-- ==== Sys2Proof/Syntax.lean ====
section
/-! DEFINITION. The instructions: one constructor per row of spec/opcode_table.json, and the encoded
unit each row is carried in (30_encoding R80). -/

namespace Sys2Proof

/-- Every row of the opcode table: seven host commands (30_encoding R82), fourteen named wire words
(R87) and twenty-two character rows (R90 to R93). -/
inductive Instr where
  /-- ENC_CLEAR (41_encoder R140). -/
  | encClear
  /-- ENC_CHAR C (41_encoder R141). -/
  | encChar (c : Byte)
  /-- INIT N, M, K: digitCount, decodeMode, intensityLevel (40_protocol R114). -/
  | init (n m k : Byte)
  /-- SHIFT16 V (40_protocol R111). -/
  | shift16 (v : Wire)
  /-- TXN A, D: address, data (40_protocol R113). -/
  | txn (a d : Byte)
  /-- FRAME_OUT (40_protocol R116). -/
  | frameOut
  /-- HALT (42_control R160). -/
  | halt
  /-- Wire word to address 0x00, No-Op (30_encoding R87). -/
  | wireNoop (d : Byte)
  /-- Wire word to address 0x01 (30_encoding R87). -/
  | wireDigit0 (d : Byte)
  /-- Wire word to address 0x02 (30_encoding R87). -/
  | wireDigit1 (d : Byte)
  /-- Wire word to address 0x03 (30_encoding R87). -/
  | wireDigit2 (d : Byte)
  /-- Wire word to address 0x04 (30_encoding R87). -/
  | wireDigit3 (d : Byte)
  /-- Wire word to address 0x05 (30_encoding R87). -/
  | wireDigit4 (d : Byte)
  /-- Wire word to address 0x06 (30_encoding R87). -/
  | wireDigit5 (d : Byte)
  /-- Wire word to address 0x07 (30_encoding R87). -/
  | wireDigit6 (d : Byte)
  /-- Wire word to address 0x08 (30_encoding R87). -/
  | wireDigit7 (d : Byte)
  /-- Wire word to address 0x09, Decode-Mode (30_encoding R87). -/
  | wireDecodeMode (d : Byte)
  /-- Wire word to address 0x0A, Intensity (30_encoding R87). -/
  | wireIntensity (d : Byte)
  /-- Wire word to address 0x0B, Scan-Limit (30_encoding R87). -/
  | wireScanLimit (d : Byte)
  /-- Wire word to address 0x0C, Shutdown (30_encoding R87). -/
  | wireShutdown (d : Byte)
  /-- Wire word to address 0x0F, Display-Test (30_encoding R87). -/
  | wireDisplayTest (d : Byte)
  /-- ' ', code 15 (30_encoding R91). -/
  | charSpace
  /-- '-', code 10 (30_encoding R91). -/
  | charMinus
  /-- '.', the decimal point (30_encoding R92). -/
  | charDot
  /-- '0' (30_encoding R90). -/
  | char0
  /-- '1' (30_encoding R90). -/
  | char1
  /-- '2' (30_encoding R90). -/
  | char2
  /-- '3' (30_encoding R90). -/
  | char3
  /-- '4' (30_encoding R90). -/
  | char4
  /-- '5' (30_encoding R90). -/
  | char5
  /-- '6' (30_encoding R90). -/
  | char6
  /-- '7' (30_encoding R90). -/
  | char7
  /-- '8' (30_encoding R90). -/
  | char8
  /-- '9' (30_encoding R90). -/
  | char9
  /-- 'E', code 11 (30_encoding R91). -/
  | charE
  /-- 'H', code 12 (30_encoding R91). -/
  | charH
  /-- 'L', code 13 (30_encoding R91). -/
  | charL
  /-- 'P', code 14 (30_encoding R91). -/
  | charP
  /-- 'e', code 11 (30_encoding R91). -/
  | charLowerE
  /-- 'h', code 12 (30_encoding R91). -/
  | charLowerH
  /-- 'l', code 13 (30_encoding R91). -/
  | charLowerL
  /-- 'p', code 14 (30_encoding R91). -/
  | charLowerP
  /-- The default row: any other character (30_encoding R93). -/
  | charInvalid (c : Byte)
  deriving DecidableEq, Repr

/-- An encoded unit: a host command word, a wire word or a character (30_encoding R80). -/
inductive Packet where
  /-- A CMD32 word, on the CMD port. -/
  | cmd32 (w : Word)
  /-- A WIRE16 word, in the receiver's shift register. -/
  | wire16 (w : Wire)
  /-- A CHAR8 character, in ENC_CHAR's C field. -/
  | char8 (c : Byte)
  deriving DecidableEq, Repr

end Sys2Proof
end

Exercise requirements
Each line from the top of the records above through the line containing "(R87) and twenty-two" needs to be transcribed exactly, and no line after it.

Exercise response
-- ==== Sys2Proof/Syntax.lean ====
section
/-! DEFINITION. The instructions: one constructor per row of spec/opcode_table.json, and the encoded
unit each row is carried in (30_encoding R80). -/

namespace Sys2Proof

/-- Every row of the opcode table: seven host commands (30_encoding R82), fourteen named wire words
(R87) and twenty-two character rows (R90 to R93). -/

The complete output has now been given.